I don’t expect that our law will ever intrude on these ministerial decisions. In a major decision last Thursday, however, the EEOC ruled that employment discrimination on the basis of sexual orientation was a form of sex discrimination in violation of Federal law. See here. It seems apparent that the decision applies to private and public employers. As a formal matter, the EEOC is obviously correct. If a man is involved with a man and is fired for it, but a woman would not have been fired, the discrimination is clearly based on the sex of the employee. The same argument was used to support the view that bans on interracial marriage were a form of race discrimination. But the EEOC did not rely exclusively on a formal argument. It observed that discrimination on the basis of sexual orientation involved sex-based assumptions, norms, and stereotypes. The agency also argued that discrimination on the basis of sexual orientation was associational discrimination based upon sex.

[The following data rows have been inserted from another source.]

/-! ### `State.setBtnPrev` -/

@[simp] theorem State.setBtnPrev_cfg (s : State) (b : Buttons) : (s.setBtnPrev b).cfg = s.cfg := rfl
@[simp] theorem State.setBtnPrev_pb (s : State) (b : Buttons) : (s.setBtnPrev b).pb = s.pb := rfl
@[simp] theorem State.setBtnPrev_mode (s : State) (b : Buttons) : (s.setBtnPrev b).mode = s.mode := rfl
@[simp] theorem State.setBtnPrev_tcnt (s : State) (b : Buttons) : (s.setBtnPrev b).tcnt = s.tcnt := rfl
@[simp] theorem State.setBtnPrev_btnPrev (s : State) (b : Buttons) : (s.setBtnPrev b).btnPrev = b := rfl
@[simp] theorem State.setBtnPrev_rb (s : State) (b : Buttons) : (s.setBtnPrev b).rb = s.rb := rfl
@[simp] theorem State.setBtnPrev_rp (s : State) (b : Buttons) : (s.setBtnPrev b).rp = s.rp := rfl
@[simp] theorem State.setBtnPrev_lines (s : State) (b : Buttons) : (s.setBtnPrev b).lines = s.lines := rfl
@[simp] theorem State.setBtnPrev_fault (s : State) (b : Buttons) : (s.setBtnPrev b).fault = s.fault := rfl
@[simp] theorem State.setBtnPrev_rst (s : State) (b : Buttons) : (s.setBtnPrev b).rst = s.rst := rfl
@[simp] theorem State.setBtnPrev_pending (s : State) (b : Buttons) : (s.setBtnPrev b).pending = s.pending := rfl
@[simp] theorem State.setBtnPrev_draws (s : State) (b : Buttons) : (s.setBtnPrev b).draws = s.draws := rfl
@[simp] theorem State.setBtnPrev_drawCount (s : State) (b : Buttons) : (s.setBtnPrev b).drawCount = s.drawCount := rfl
@[simp] theorem State.setBtnPrev_rsp (s : State) (b : Buttons) : (s.setBtnPrev b).rsp = s.rsp := rfl
@[simp] theorem State.setBtnPrev_done (s : State) (b : Buttons) : (s.setBtnPrev b).done = s.done := rfl
@[simp] theorem State.setBtnPrev_trace (s : State) (b : Buttons) : (s.setBtnPrev b).trace = s.trace := rfl

/-! ### `State.setRb` -/

@[simp] theorem State.setRb_cfg (s : State) (x : RainbowRegs) : (s.setRb x).cfg = s.cfg := rfl
@[simp] theorem State.setRb_pb (s : State) (x : RainbowRegs) : (s.setRb x).pb = s.pb := rfl
@[simp] theorem State.setRb_mode (s : State) (x : RainbowRegs) : (s.setRb x).mode = s.mode := rfl
@[simp] theorem State.setRb_tcnt (s : State) (x : RainbowRegs) : (s.setRb x).tcnt = s.tcnt := rfl
@[simp] theorem State.setRb_btnPrev (s : State) (x : RainbowRegs) : (s.setRb x).btnPrev = s.btnPrev := rfl
@[simp] theorem State.setRb_rb (s : State) (x : RainbowRegs) : (s.setRb x).rb = x := rfl
@[simp] theorem State.setRb_rp (s : State) (x : RainbowRegs) : (s.setRb x).rp = s.rp := rfl
@[simp] theorem State.setRb_lines (s : State) (x : RainbowRegs) : (s.setRb x).lines = s.lines := rfl
@[simp] theorem State.setRb_fault (s : State) (x : RainbowRegs) : (s.setRb x).fault = s.fault := rfl
@[simp] theorem State.setRb_rst (s : State) (x : RainbowRegs) : (s.setRb x).rst = s.rst := rfl
@[simp] theorem State.setRb_pending (s : State) (x : RainbowRegs) : (s.setRb x).pending = s.pending := rfl
@[simp] theorem State.setRb_draws (s : State) (x : RainbowRegs) : (s.setRb x).draws = s.draws := rfl
@[simp] theorem State.setRb_drawCount (s : State) (x : RainbowRegs) : (s.setRb x).drawCount = s.drawCount := rfl
@[simp] theorem State.setRb_rsp (s : State) (x : RainbowRegs) : (s.setRb x).rsp = s.rsp := rfl
@[simp] theorem State.setRb_done (s : State) (x : RainbowRegs) : (s.setRb x).done = s.done := rfl
@[simp] theorem State.setRb_trace (s : State) (x : RainbowRegs) : (s.setRb x).trace = s.trace := rfl

/-! ### `State.setRp` -/

@[simp] theorem State.setRp_cfg (s : State) (x : RollptRegs) : (s.setRp x).cfg = s.cfg := rfl
@[simp] theorem State.setRp_pb (s : State) (x : RollptRegs) : (s.setRp x).pb = s.pb := rfl
@[simp] theorem State.setRp_mode (s : State) (x : RollptRegs) : (s.setRp x).mode = s.mode := rfl
@[simp] theorem State.setRp_tcnt (s : State) (x : RollptRegs) : (s.setRp x).tcnt = s.tcnt := rfl
@[simp] theorem State.setRp_btnPrev (s : State) (x : RollptRegs) : (s.setRp x).btnPrev = s.btnPrev := rfl
@[simp] theorem State.setRp_rb (s : State) (x : RollptRegs) : (s.setRp x).rb = s.rb := rfl
@[simp] theorem State.setRp_rp (s : State) (x : RollptRegs) : (s.setRp x).rp = x := rfl
@[simp] theorem State.setRp_lines (s : State) (x : RollptRegs) : (s.setRp x).lines = s.lines := rfl
@[simp] theorem State.setRp_fault (s : State) (x : RollptRegs) : (s.setRp x).fault = s.fault := rfl
@[simp] theorem State.setRp_rst (s : State) (x : RollptRegs) : (s.setRp x).rst = s.rst := rfl
@[simp] theorem State.setRp_pending (s : State) (x : RollptRegs) : (s.setRp x).pending = s.pending := rfl
@[simp] theorem State.setRp_draws (s : State) (x : RollptRegs) : (s.setRp x).draws = s.draws := rfl
@[simp] theorem State.setRp_drawCount (s : State) (x : RollptRegs) : (s.setRp x).drawCount = s.drawCount := rfl
@[simp] theorem State.setRp_rsp (s : State) (x : RollptRegs) : (s.setRp x).rsp = s.rsp := rfl
@[simp] theorem State.setRp_done (s : State) (x : RollptRegs) : (s.setRp x).done = s.done := rfl
@[simp] theorem State.setRp_trace (s : State) (x : RollptRegs) : (s.setRp x).trace = s.trace := rfl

Unassailable as this analysis seems to be, there are reasons for concern that it may not stand up. In the same sex marriage case, the Court did not maintain that discrimination on the basis of sexual orientation was sex discrimination. Moreover, some federal courts have ruled that Congress did not intend to include discrimination on the basis of sexual orientation to be included in the concept of sex discrimination. That is probably right, but the EEOC suggests that these decisions are outdated and our conception of the nature of sex discrimination has evolved over time. I think we can expect that this issue will arrive sooner or later in the Supreme Court.
Whatever the outcome, hopefully the press will make it clear that the decision will have no impact on ministerial decisions affecting who can or cannot marry in their houses of worship.